The Meat Corporation of Namibia’s (Meatco) fixed-price contract (FPC) for producers will be ending in April after it was introduce last year, it has been revealed.
The FPC was introduced to help farmers get to know the prices of their products (Livestock) when they are selling to the corporations during the ‘peak season’ when markets have been paying very little for livestock, manager of corporate affairs Rosa Hamukuaja –Thobias has said.
“The FPC will not continue throughout the year. In fact, the idea was not to have them during the peak season. FPC was only introduced to assist the producers in producing slaughter oxen and in future attempt to secure consistent throughput for the Windhoek Abattoir during the peak season,” she said.
She added that when the FPC comes to end in April the Meatco management will then review the entire process and make a decision if they will re-introduce it again later during the non-peak season.
“It is all for the farmers knowing the prices.

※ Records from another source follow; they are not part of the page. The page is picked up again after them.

-- ==== Sys2Proof/Laws/Keeps5.lean ====
section
/-!
SUPPORT. What every operation keeps, part 5 of 5.
-/
set_option linter.all false

namespace Sys2Proof.Laws

open Sys2Proof Sys2Proof.Machine Sys2Proof.Safety

theorem keeps_execBltu {P : State → Prop} {core : Nat} {rs : Nat} {ra : Nat} {imm : Nat} {s : State} (H : Keeps P 0x7f40557) (h4 : P s) :
    ResAll P (execBltu core rs ra imm s) := by
  unfold execBltu
  with_reducible repeat' first
    | assumption | intro _ | refine res_next ?_ | refine res_get ‹_ = Host.Outcome.next _› (keeps_branch H ?_) | refine keeps_branch H ?_
    | split | dsimp only

theorem keeps_execBgeu {P : State → Prop} {core : Nat} {rs : Nat} {ra : Nat} {imm : Nat} {s : State} (H : Keeps P 0x7f40557) (h4 : P s) :
    ResAll P (execBgeu core rs ra imm s) := by
  unfold execBgeu
  with_reducible repeat' first
    | assumption | intro _ | refine res_next ?_ | refine res_get ‹_ = Host.Outcome.next _› (keeps_branch H ?_) | refine keeps_branch H ?_
    | split | dsimp only

theorem keeps_execJal {P : State → Prop} {core : Nat} {imm : Nat} {s : State} (H : Keeps P 0x7f40557) (h2 : P s) : ResAll P (execJal core
    imm s) := by
  have H1 : Keeps P 0x200000 := H.mono rfl
  unfold execJal
  with_reducible repeat' first
    | assumption | intro _ | refine res_next ?_ | refine res_get ‹_ = Host.Outcome.next _› (keeps_onbRun H ?_ ?_)
    | refine keeps_onbRun H ?_ ?_ | refine keeps_upCore H1 ?_ | split | dsimp only

theorem keeps_execJr {P : State → Prop} {core : Nat} {rd : Nat} {ra : Nat} {s : State} (H : Keeps P 0x7f40557) (h3 : P s) : ResAll P (execJr
    core rd ra s) := by
  have H1 : Keeps P 0x200000 := H.mono rfl
  unfold execJr
  with_reducible repeat' first
    | assumption | intro _ | refine res_next ?_ | refine res_get ‹_ = Host.Outcome.next _› (keeps_onbRun H ?_ ?_)
    | refine keeps_onbRun H ?_ ?_ | refine keeps_upCore H1 ?_ | split | dsimp only

theorem keeps_execAdr {P : State → Prop} {core : Nat} {rd : Nat} {imm : Nat} {s : State} (H : Keeps P 0x7f40557) (h3 : P s) : ResAll P
    (execAdr core rd imm s) := by
  unfold execAdr
  with_reducible repeat' first
    | assumption | intro _ | refine res_next ?_ | refine res_get ‹_ = Host.Outcome.next _› (keeps_onbSeq H ?_) | refine keeps_onbSeq H ?_
    | split | dsimp only

theorem keeps_execLoop {P : State → Prop} {core : Nat} {level : Nat} {rc : Nat} {fin : Nat} {s : State} (H : Keeps P 0x7f40557) (h4 : P s) :
    ResAll P (execLoop core level rc fin s) := by
  have H1 : Keeps P 0x200000 := H.mono rfl
  unfold execLoop
  with_reducible repeat' first
    | assumption | intro _ | refine res_next ?_ | refine res_get ‹_ = Host.Outcome.next _› (keeps_onbRun H ?_ ?_)
    | refine keeps_onbRun H ?_ ?_ | refine keeps_upCore H1 ?_ | split | dsimp only

theorem keeps_execLoopi {P : State → Prop} {core : Nat} {level : Nat} {count : Nat} {fin : Nat} {s : State} (H : Keeps P 0x7f40557) (h4 : P
    s) : ResAll P (execLoopi core level count fin s) := by
  have H1 : Keeps P 0x200000 := H.mono rfl
  unfold execLoopi
  with_reducible repeat' first
    | assumption | intro _ | refine res_next ?_ | refine res_get ‹_ = Host.Outcome.next _› (keeps_onbRun H ?_ ?_)
    | refine keeps_onbRun H ?_ ?_ | refine keeps_upCore H1 ?_ | split | dsimp only

theorem keeps_csrPut {P : State → Prop} {s : State} {n : Nat} {k : Nat} {v : BitVec 64} (H : Keeps P 0x2300000) (h0 : P s) : P (State.csrPut
    s n k v) := by
  have H1 : Keeps P 0x2000000 := H.mono rfl
  have H2 : Keeps P 0x100000 := H.mono rfl
  have H3 : Keeps P 0x200000 := H.mono rfl
  unfold State.csrPut
  with_reducible repeat' first
    | assumption | intro _ | refine keeps_upSm H1 ?_ | refine keeps_upHand H2 ?_ | refine keeps_upCore H3 ?_ | split | dsimp only

theorem keeps_execCsrr {P : State → Prop} {core : Nat} {rd : Nat} {imm : Nat} {s : State} (H : Keeps P 0x7f40557) (h3 : P s) : ResAll P
    (execCsrr core rd imm s) := by
  have H1 : Keeps P 0x200000 := H.mono rfl
  unfold execCsrr
  with_reducible repeat' first
    | assumption | intro _ | refine res_next ?_ | refine res_get ‹_ = Host.Outcome.next _› (keeps_onbRun H ?_ ?_)
    | refine keeps_onbRun H ?_ ?_ | refine keeps_upCore H1 ?_ | split | dsimp only

theorem keeps_execCsrw {P : State → Prop} {core : Nat} {rs : Nat} {imm : Nat} {s : State} (H : Keeps P 0x7f40557) (h3 : P s) : ResAll P
    (execCsrw core rs imm s) := by
  have H1 : Keeps P 0x2300000 := H.mono rfl
  have H2 : Keeps P 0x200000 := H.mono rfl
  unfold execCsrw
  with_reducible repeat' first
    | assumption | intro _ | refine res_next ?_ | refine keeps_csrPut H1 ?_
    | refine res_get ‹_ = Host.Outcome.next _› (keeps_onbRun H ?_ ?_) | refine keeps_onbRun H ?_ ?_ | refine keeps_upCore H2 ?_ | split
    | dsimp only

theorem keeps_execTagR {P : State → Prop} {core : Nat} {rd : Nat} {ra : Nat} {s : State} (H : Keeps P 0x7f40557) (h3 : P s) : ResAll P
    (execTagR core rd ra s) := by
  unfold execTagR
  with_reducible repeat' first
    | assumption | intro _ | refine res_next ?_ | refine res_get ‹_ = Host.Outcome.next _› (keeps_onbSeq H ?_) | refine keeps_onbSeq H ?_
    | split | dsimp only

theorem keeps_execRetag {P : State → Prop} {core : Nat} {rd : Nat} {ra : Nat} {tag : Nat} {s : State} (H : Keeps P 0x7f40557) (h4 : P s) :
    ResAll P (execRetag core rd ra tag s) := by
  unfold execRetag
  with_reducible repeat' first
    | assumption | intro _ | refine res_next ?_ | refine res_get ‹_ = Host.Outcome.next _› (keeps_onbSeq H ?_) | refine keeps_onbSeq H ?_
    | split | dsimp only

theorem keeps_execTrap {P : State → Prop} {core : Nat} {imm : Nat} {s : State} (H : Keeps P 0x7f40557) (h2 : P s) : ResAll P (execTrap core
    imm s) := by
  unfold execTrap
  with_reducible repeat' first
    | assumption | intro _ | refine res_next ?_ | refine res_get ‹_ = Host.Outcome.next _› (keeps_onbRun H ?_ ?_)
    | refine keeps_onbRun H ?_ ?_ | refine keeps_onbTrap H ?_ | split | dsimp only

theorem keeps_execTret {P : State → Prop} {core : Nat} {cls : Nat} {s : State} (H : Keeps P 0x7f40557) (h2 : P s) : ResAll P (execTret core
    cls s) := by
  have H1 : Keeps P 0x200000 := H.mono rfl
  unfold execTret
  with_reducible repeat' first
    | assumption | intro _ | refine res_next ?_ | refine res_get ‹_ = Host.Outcome.next _› (keeps_onbRun H ?_ ?_)
    | refine keeps_onbRun H ?_ ?_ | refine keeps_upCore H1 ?_ | split | dsimp only

theorem keeps_execWait {P : State → Prop} {core : Nat} {rd : Nat} {rb : Nat} {s : State} (H : Keeps P 0x7f40557) (h3 : P s) : ResAll P
    (execWait core rd rb s) := by
  have H1 : Keeps P 0x200000 := H.mono rfl
  unfold execWait
  with_reducible repeat' first
    | assumption | intro _ | refine res_next ?_ | refine res_get ‹_ = Host.Outcome.next _› (keeps_onbRun H ?_ ?_)
    | refine keeps_onbRun H ?_ ?_ | refine keeps_upCore H1 ?_ | split | dsimp only

theorem keeps_execWaitReturn {P : State → Prop} {core : Nat} {s : State} (H : Keeps P 0x200000) (h1 : P s) : ResAll P (execWaitReturn core
    s) := by
  unfold execWaitReturn
  with_reducible repeat' first
    | assumption | intro _ | refine res_next ?_ | refine keeps_upCore H ?_ | split | dsimp only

When they know the prices then they will be able to plan for what they are selling and what they are expecting to receive after selling their products or material to Meatco,” she said.

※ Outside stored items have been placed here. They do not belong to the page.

theorem execCbPend_go {core rd : Nat} {s : State} (h : onbAt core s = true) (hcp : cpOk core 4 (s.core core) = true) {o : Option Nat} {t : State}
    (ht : s.take (.hand core) = (o, t)) :
    execCbPend core rd s = .next (onbPut core rd (foundW o) t) := by
  refine (onbRun_go h (cpCauses_nil hcp)).trans (congrArg _ ?_)
  cases o <;> simp only [ht] <;> rfl

theorem execCbDone_top {core ra : Nat} {s : State} (h : onbAt core s = true) (hcp : cpOk core 4 (s.core core) = true)
    (ha : ((s.core core).reg ra).tag = tInt) (htop : s.handTop core ((s.core core).reg ra).val.toNat = true) :
    execCbDone core ra s = .next (onbNext core id (s.popStack (.hand core))) := by
  refine (onbRun_go h (by simp [cpCauses_nil hcp, needTag_int ha])).trans (congrArg _ ?_)
  simp only [htop, if_true]
  rfl

/-! ## Latch unit -/

theorem execLtRead_go {core rd ra : Nat} {s : State} (h : onbAt core s = true) (hcp : cpOk core 5 (s.core core) = true)
    (ha : ((s.core core).reg ra).tag = tInt) (hlt : ((s.core core).reg ra).val.toNat < latchCount) :
    execLtRead core rd ra s = .next (onbPut core rd (natW (s.cell ((s.core core).reg ra).val.toNat).val) s) :=
  onbRun_go h (by simp [cpCauses_nil hcp, latchCause_nil ha hlt])

theorem execLtAdd_go {core ra rb : Nat} {s : State} (h : onbAt core s = true) (hcp : cpOk core 5 (s.core core) = true)
    (ha : ((s.core core).reg ra).tag = tInt) (hlt : ((s.core core).reg ra).val.toNat < latchCount)
    (hb : ((s.core core).reg rb).tag = tInt) :
    execLtAdd core ra rb s =
      .next (onbNext core id (s.latchAdd ((s.core core).reg ra).val.toNat ((s.core core).reg rb).val.toNat false)) :=
  onbRun_go h (by simp [cpCauses_nil hcp, latchCause_nil ha hlt, needTag_int hb])

theorem execLtThresh_free {core ra rb : Nat} {s : State} (h : onbAt core s = true) (hcp : cpOk core 5 (s.core core) = true)
    (ha : ((s.core core).reg ra).tag = tInt) (hlt : ((s.core core).reg ra).val.toNat < latchCount)
    (hb : ((s.core core).reg rb).tag = tInt) (hbound : (s.cell ((s.core core).reg ra).val.toNat).bound = none)
    (hguard : (s.cell ((s.core core).reg ra).val.toNat).guard = none) :
    execLtThresh core ra rb s =
      .next (onbNext core id (s.latchThresh ((s.core core).reg ra).val.toNat ((s.core core).reg rb).val.toNat)) := by
  refine (onbRun_go h (by simp [cpCauses_nil hcp, latchCause_nil ha hlt, needTag_int hb])).trans (congrArg _ ?_)
  simp only [hbound, hguard, Option.isSome_none, Bool.or_self, Bool.false_eq_true, if_false]
  rfl

/-! ## DMA -/

/-- A copy that meets neither a cause nor an error moves all its bytes (R427). -/
theorem execDmaCopy_go {core rd ra err : Nat} {host : Bytes} {s : State} (h : onbAt core s = true) (hcp : cpOk core 6 (s.core core) = true)
    (hl : localOk core 32 ((s.core core).reg ra) (s.core core) = true) {d : DmaDesc}
    (hd : d = (s.core core).dmaDesc ((s.core core).reg ra).val.toNat) (hfree : s.memHeld = false ∨ (d.srcSpace < 2 ∧ d.dstSpace < 2))
    (hcauses : s.dmaCauses (s.core core) core d = []) (herr : d.meets err = false)
    (hpoison : d.srcSpace = 0 → (s.core core).poisonAt d.src d.len = none) :
    execDmaCopy core rd ra host err s =
      .next (onbPut core rd (natW d.len) ((s.dmaFetch d d.len).dmaWrite core d (s.dmaRead (s.core core) d host d.len))) := by
  subst hd
  obtain ⟨htag, hrange⟩ := localOk_nil hl
  have hruns : (s.dmaUses core ra && s.memHeld) = false := by
    rcases hfree with hfree | ⟨hsrc, hdst⟩
    · rw [hfree, Bool.and_false]
    · simp [State.dmaUses, Nat.not_le.mpr hsrc, Nat.not_le.mpr hdst]
  refine (onbMem_go hruns h (by simp [cpCauses_nil hcp, htag, hrange, hcauses])).trans (congrArg _ ?_)
  simp only [herr, Bool.false_eq_true, if_false, ite_eq_right_iff.mpr hpoison, Option.getD_none, Option.isSome_none]
  rfl

theorem execDmaWin_go {core rd ra : Nat} {s : State} (h : onbAt core s = true) (hcp : cpOk core 6 (s.core core) = true)
    (hl : localOk core 32 ((s.core core).reg ra) (s.core core) = true) {d : DmaDesc}
    (hd : d = (s.core core).dmaDesc ((s.core core).reg ra).val.toNat) (hpriv : (s.core core).priv = false) (hpos : 0 < d.len)
    (hmax : d.len ≤ 1048576) :
    execDmaWin core rd ra s =
      .next (onbNext core (fun z =>
        { z with windows := z.windows.filter (fun w => w.1 != rd % 4) ++ [(rd % 4, d.srcSpace, d.fn, d.src, d.len)] }) s) := by
  subst hd
  obtain ⟨htag, hrange⟩ := localOk_nil hl
  refine onbSeq_go h ?_ rfl
  simp [cpCauses_nil hcp, htag, hrange, hpriv, whenC, Nat.ne_of_gt hpos, Nat.not_lt.mpr hmax]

Meatco purchases cattle from farmers engaged in extensive livestock farming conditions that lend unique characteristics to the cooperatives end product, which after being processed through the value chain releases a significant premium in carefully selected markets across the globe.
However, fixed prices can require more time in advance for sellers to determine the price of each product and the FPC items can each be purchased faster but bargaining could set the price for an entire set of items being purchased reducing the time for such bulk purchases treated as a whole batch.
FPC products can help in pre-determining the value of the entire inventory such as insurance estimates.